### Random Permutations (Part 1)

#### Posted by John Baez

I’m going to solve some problems on random permutations in my combinatorics class, to illustrate some of the ideas on species and generating functions, but also to bring in some ideas from complex analysis.

In all these problems we choose permutations randomly from $S_n$, with each permutation having probability $1/n!$ of being chosen.

I’ll start with one that’s easy, given the stuff I’ve already explained in class.

**Puzzle 1.** What is the probability that a randomly chosen permutation of an $n$-element set has exactly $k$ fixed points? What does this probability converge to as $n \to \infty$?

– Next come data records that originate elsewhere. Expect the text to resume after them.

-- ==== Sys2Proof/Tests/Slice0.lean ====
section
/-! SUPPORT. Tests whose expected values stand in spec/95_test_vectors.md or follow from a numbered rule by
hand, and a witness for the hypotheses of every statement that has some. -/

namespace Sys2Proof.Tests

open Sys2Proof Sys2Proof.Machine

/-! ## Helpers -/

/-- The outcome is a next state with the property. -/
def goesTo (o : Host.Outcome State Fault Refusal) (p : State → Bool) : Bool :=
  match o with
  | .next t => p t
  | .fault _ => false
  | .refused _ => false

/-- The memory that holds these samples from `base` on. -/
def planeFrom (base : Nat) : List Nat → Memory
  | [] => []
  | v :: t =>
    if v = 0 then planeFrom (base + 1) t
    else (base, BitVec.ofNat 8 v) :: planeFrom (base + 1) t

/-- The common setup of 95_test_vectors.md L2.3. -/
def ready : State := { State.reset with
  width := 4#16, height := 4#16, srcBase := 0x1000#32, dstBase := 0x2000#32 }

/-- `ready` with a BOX job of side 3 just accepted. -/
def running : State := { ready with
  busy := true, cmdLast := 0x301#32
  job := { op := .box, k := 3, r := 1, l := 0, w := 4#16, h := 4#16, src := 0x1000#32,
           dst := 0x2000#32 } }

/-- A job of this kind on an h by w plane with the samples at 0x1000, its scan at (i, j). -/
def cellAt (op : FilterKind) (k : Nat) (l : Int) (h w : Nat) (samples : List Nat) (i j : Nat) :
    State := { State.reset with
  busy := true
  job := { op := op, k := k, r := (k - 1) / 2, l := l, w := BitVec.ofNat 16 w,
           h := BitVec.ofNat 16 h, src := 0x1000#32, dst := 0x2000#32 }
  pos := ⟨i, j⟩
  mem := planeFrom 0x1000 samples }

/-- `s` with the output history of the cells computed so far, newest first. -/
def withHistory (s : State) (o : List (Nat × Nat × Nat)) : State :=
  { s with history := o.map fun c => ⟨⟨c.1, c.2.1⟩, BitVec.ofNat 8 c.2.2⟩ }

/-- The value of the cell at pos is `v`. -/
def cellIs (s : State) (v : Nat) : Bool := cellValue s s.pos == .value (BitVec.ofNat 8 v)

/-- The input of vector BOX-1: in(i, j) = 64 * j. -/
def box1 : List Nat := [0, 64, 128, 192, 0, 64, 128, 192, 0, 64, 128, 192, 0, 64, 128, 192]

/-- The input of vector BOX-2: in(i, j) = 16 * (4 * i + j). -/
def box2 : List Nat := [0, 16, 32, 48, 64, 80, 96, 112, 128, 144, 160, 176, 192, 208, 224, 240]

/-- `s` with one pending move. -/
def pending (s : State) (x : Input) : State := { s with inputs := [x] }

/-- The block at REG_BASE = 0x40000000 with one pending transaction. -/
def onBus (s : State) (t : Transaction) : State :=
  let p : Platform := { s.platform with regBase := 0x40000000 }
  { s with platform := p, inputs := [.access (busAccessOf p t)] }

/-! ## Well-formed operations: one ill-formed term for each check -/

theorem test_wf_filter_words_are_not_wrCmd :
    (Instr.wrCmd 0x00000000).wf = false ∧ (Instr.wrCmd 0x00000301).wf = false ∧
      (Instr.wrCmd 0x00000002).wf = false ∧ (Instr.wrCmd 0x00000100).wf = true := by decide

theorem test_wf_reserved_offset_is_a_register : (Instr.rdRsvd 0x020).wf = false ∧
    (Instr.wrRsvd 0x020 0).wf = false ∧ (Instr.rdRsvd 0x024).wf = true ∧
    (Instr.wrRsvd 0xFFC 0).wf = true := by decide

theorem test_wf_reserved_offset_misaligned :
    (Instr.rdRsvd 0x025).wf = false ∧ (Instr.wrRsvd 0xFFE 0).wf = false := by decide

theorem test_wf_illegal_access_is_legal :
    (Instr.illegalAccess true 0x00C 4 0).wf = false ∧
      (Instr.illegalAccess true 0x00C 1 0).wf = true ∧
      (Instr.illegalAccess true 0x00E 4 0).wf = true := by decide

theorem test_wf_illegal_read_with_data :
    (Instr.illegalAccess false 0x00A 4 1).wf = false ∧
      (Instr.illegalAccess false 0x00A 4 0).wf = true := by decide

/-! ## Decoding: words written out from 30_encoding.md R90, R91, R93, R99 and vectors ENC-1 to ENC-13 -/

theorem test_decode_reads :
    decodeTableWord 16 0b0_000000000000 = some .rdId ∧
      decodeTableWord 16 0b0_000000000100 = some .rdCtrl ∧
      decodeTableWord 16 0b0_000000001000 = some .rdStatus ∧
      decodeTableWord 16 0b0_000000001100 = some .rdCmd ∧
      decodeTableWord 16 0b0_000000010000 = some .rdWidth ∧
      decodeTableWord 16 0b0_000000010100 = some .rdHeight ∧
      decodeTableWord 16 0b0_000000011000 = some .rdSrcBase ∧
      decodeTableWord 16 0b0_000000011100 = some .rdDstBase ∧
      decodeTableWord 16 0b0_000000100000 = some .rdLambda ∧
      decodeTableWord 16 0b0_000100000000 = some (.rdRsvd 0x100) := by decide

theorem test_decode_register_writes :
    decodeTableWord 48 0x100000000007 = some (.wrId 7) ∧
      decodeTableWord 48 0x100400000001 = some (.wrCtrl 1) ∧
      decodeTableWord 48 0x100800000006 = some (.wrStatus 6) ∧
      decodeTableWord 48 0x101000000004 = some (.wrWidth 4) ∧
      decodeTableWord 48 0x101400000004 = some (.wrHeight 4) ∧
      decodeTableWord 48 0x101800001000 = some (.wrSrcBase 0x1000) ∧
      decodeTableWord 48 0x101C00002000 = some (.wrDstBase 0x2000) ∧
      decodeTableWord 48 0x102000018000 = some (.wrLambda 0x18000) ∧
      decodeTableWord 48 0x1024FFFFFFFF = some (.wrRsvd 0x024 0xFFFFFFFF) := by decide
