-- ==== Sys2Proof/Machine/Dispatch.lean ====
section
/-! DEFINITION. The dispatch: one arm per constructor of `Instr`, each one call of that instruction's meaning. -/

namespace Sys2Proof.Machine

def exec (i : Instr) (s : State) : Host.Outcome State Fault Refusal :=
  match i with
  -- command bytes
  | .restore x => Sys2Proof.Machine.execRestore x s
  | .seek x => Sys2Proof.Machine.execSeek x s
  | .step x => Sys2Proof.Machine.execStep x s
  | .stepIn x => Sys2Proof.Machine.execStepIn x s
  | .stepOut x => Sys2Proof.Machine.execStepOut x s
  | .rdSec x => Sys2Proof.Machine.execRdSec x s
  | .wrSec x => Sys2Proof.Machine.execWrSec x s
  | .rdAddr x => Sys2Proof.Machine.execRdAddr x s
  | .forceInt i3 x => Sys2Proof.Machine.execForceInt i3 x s
  | .other x => Sys2Proof.Machine.execOther x s
  -- bus transactions
  | .rdStatus d => Sys2Proof.Machine.execRdStatus d s
  | .rdTrack d => Sys2Proof.Machine.execRdTrack d s
  | .rdSector d => Sys2Proof.Machine.execRdSector d s
  | .rdData d => Sys2Proof.Machine.execRdData d s
  | .rdControl d => Sys2Proof.Machine.execRdControl d s
  | .rdUnmapped5 d => Sys2Proof.Machine.execRdUnmapped5 d s
  | .rdUnmapped6 d => Sys2Proof.Machine.execRdUnmapped6 d s
  | .rdUnmapped7 d => Sys2Proof.Machine.execRdUnmapped7 d s
  | .wrCmd v => Sys2Proof.Machine.execWrCmd v s
  | .wrTrack v => Sys2Proof.Machine.execWrTrack v s
  | .wrSector v => Sys2Proof.Machine.execWrSector v s
  | .wrData v => Sys2Proof.Machine.execWrData v s
  | .wrControl v => Sys2Proof.Machine.execWrControl v s
  | .wrUnmapped5 v => Sys2Proof.Machine.execWrUnmapped5 v s
  | .wrUnmapped6 v => Sys2Proof.Machine.execWrUnmapped6 v s
  | .wrUnmapped7 v => Sys2Proof.Machine.execWrUnmapped7 v s
  -- stimulus words
  | .stimRd r => Sys2Proof.Machine.execStimRd r s
  | .stimWr r v => Sys2Proof.Machine.execStimWr r v s
  | .tick n => Sys2Proof.Machine.execTick n s
  | .attach d m => Sys2Proof.Machine.execAttach d m s
  | .detach d => Sys2Proof.Machine.execDetach d s
  | .reset => Sys2Proof.Machine.execReset s

end Sys2Proof.Machine
end

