-- ==== Sys2Proof/Certificates/Slice0/Obligations.lean ====
section
/-! DEFINITION. The statements for the provers. A statement about a next state writes that state out in terms of
the old one, so it says the result, the completion and the frame at once; the frames of whole groups
are stated again on their own. -/

open Sys2Proof Sys2Proof.Machine

/-! ### Encodings -/

/-- R70, R72, R73, R80: no bit of an encoding is dropped. -/
def Obligations.DecodeOfEncodeIsIdentity : Prop :=
  ∀ i : Instr, decode (encode i) = .ok i

/-- R70, R72, R73, R80: a word has one reading, and the reading keeps the whole word. -/
def Obligations.EncodeOfDecodeIsIdentity : Prop :=
  ∀ (r : Request) (i : Instr), decode r = .ok i → encode i = r

/-- R80: the six rows of the table, and which words are stimuli. The third clause is the model's choice (log entry
20): R80 says that a decoder refuses any other word, and the model lets `step` refuse it by name. -/
def Obligations.StimulusWordsDecodeExactlyWhenWellFormed : Prop :=
  (∀ (r : BitVec 3) (v : BitVec 8) (n m : BitVec 32) (d : BitVec 2),
    decode (.stimulus (0x0#4 ++ (0#1 ++ r) ++ 0#32)) = .ok (.stimRd r) ∧
    decode (.stimulus (0x1#4 ++ (0#1 ++ r) ++ (0#24 ++ v))) = .ok (.stimWr r v) ∧
    decode (.stimulus (0x2#4 ++ 0#4 ++ n)) = .ok (.tick n) ∧
    decode (.stimulus (0x3#4 ++ (0#2 ++ d) ++ m)) = .ok (.attach d m) ∧
    decode (.stimulus (0x4#4 ++ (0#2 ++ d) ++ 0#32)) = .ok (.detach d) ∧
    decode (.stimulus (0x5#4 ++ 0#4 ++ 0#32)) = .ok .reset) ∧
  (∀ w : BitVec 40, (∃ i, decode (.stimulus w) = .ok i) ↔ stimulusWellFormed w = true) ∧
  (∀ (s : State) (w : BitVec 40) (rest : List Input),
    s.inputs = .request (.stimulus w) :: rest → stimulusWellFormed w = false →
      ∃ why, step s = .refused (.notAStimulus why))

/-- R73: the class of every one of the 256 command bytes. -/
def Obligations.CommandByteClassMap : Prop :=
  ∀ v : BitVec 8,
    (v.toNat < 0x10 → decode (.command v) = .ok (.restore (v.extractLsb' 0 4))) ∧
    (0x10 ≤ v.toNat ∧ v.toNat < 0x20 → decode (.command v) = .ok (.seek (v.extractLsb' 0 4))) ∧
    (0x20 ≤ v.toNat ∧ v.toNat < 0x40 → decode (.command v) = .ok (.step (v.extractLsb' 0 5))) ∧
    (0x40 ≤ v.toNat ∧ v.toNat < 0x60 → decode (.command v) = .ok (.stepIn (v.extractLsb' 0 5))) ∧
    (0x60 ≤ v.toNat ∧ v.toNat < 0x80 → decode (.command v) = .ok (.stepOut (v.extractLsb' 0 5))) ∧
    (0x80 ≤ v.toNat ∧ v.toNat < 0xA0 → decode (.command v) = .ok (.rdSec (v.extractLsb' 0 5))) ∧
    (0xA0 ≤ v.toNat ∧ v.toNat < 0xC0 → decode (.command v) = .ok (.wrSec (v.extractLsb' 0 5))) ∧
    (0xC0 ≤ v.toNat ∧ v.toNat < 0xD0 → decode (.command v) = .ok (.rdAddr (v.extractLsb' 0 4))) ∧
    (0xD0 ≤ v.toNat ∧ v.toNat < 0xE0 →
      decode (.command v) = .ok (.forceInt (v.getLsbD 3) (v.extractLsb' 0 3))) ∧
    (0xE0 ≤ v.toNat → decode (.command v) = .ok (.other (v.extractLsb' 0 5)))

In homework the students already computed the probability that a randomly chosen permutation of an $n$-element set has *no* fixed points. A permutation with no fixed points is called a derangement, and the number of derangements of an $n$-element set is called the subfactorial $!\!n$.

Using the inclusion-exclusion principle, the number of derangements of $\{1,\dots, n\}$ is the number of permutations of this set, minus the number of permutations that fix the point $1$, minus the number that fix the point $2$,… minus the number that fix the point $n$, plus the number that fix the points $1$ and $2$, plus the number that fix the points $1$ and $3$,… minus the number that fix the points $1, 2$ and $3$,… and so on.

In short:

$!n = n! \; -\; \binom{n}{1} (n-1)! + \binom{n}{2} (n-2)! - \cdots + (-1)^n \binom{n}{n} (n-n)!$

We can simplify this to

$!\!n = n! \, \left(\frac{1}{0!} - \frac{1}{1!} + \frac{1}{2!} - \cdots + \frac{(-1)^n}{n!} \right)$

Thus, the probability that a permutation of an $n$-element set has no fixed points is

$\frac{!\!n}{n!} = \frac{1}{0!} - \frac{1}{1!} + \frac{1}{2!} - \cdots + \frac{(-1)^n}{n!}$

and this approaches $1/e$ as $n \to \infty$. So cool.

Now, what about $k$ fixed points? To choose a permutation of an $n$-element set with $k$ fixed points, we need to choose $k$ points and then choose a derangement of the remaining $(n-k)$-element set. There are

$\binom{n}{k} \, !(n-k)$

ways to do this. Thus, the probability that a permutation of an $n$-element set has $k$ fixed points is

$\binom{n}{k} \; \frac{!\!(n-k)}{n!}$

which can be written more charmingly as

$\frac{1}{k!} \; \frac{!\!(n-k)}{(n-k)!}$

We have seen that as $n \to \infty$ we have

$\frac{!\!(n-k)}{(n-k)!} \to \frac{1}{e}$

Thus, as $n \to \infty$, the probability that a permutation of an $n$-element set has $k$ fixed points approaches

$\frac{1}{e \, k!}$

Note that these probabilities sum to $1$, as they must.

**Puzzle 2.** In the $n \to \infty$ limit, what is the expected number of fixed points of a permutation of an $n$-element set?

You might naively think it would be infinite, but remember as we increase the size of our set we decrease the probability that any point gets mapped to itself.

We know that in the $n \to \infty$ limit the probability of there being $k$ fixed points is

$\frac{1}{e \, k!}$

so in this limit, the expected number of fixed points is

$\sum_{k \ge 0} k \frac{1}{k! e} = \frac{1}{e} \sum_{k \ge 1} \frac{1}{(k-1)!} = 1$

Exactly one!

You might also wonder what’s the expected number of fixed points for an arbitrary finite $n$, but I’ll leave that to you.

## Re: Random Permutations (Part 1)

Is it clear why the limit as $n \to \infty$ of the expected number of fixed points of a permutation on $n$ elements is the same as $\sum_{k = 0}^\infty P_k k$, where $P_k$ is the limit as $n \to \infty$ of the probability of a permutation on $n$ elements having exactly $k$ fixed points? This seems like the sort of interchange-of-limits argument with which one must take some care.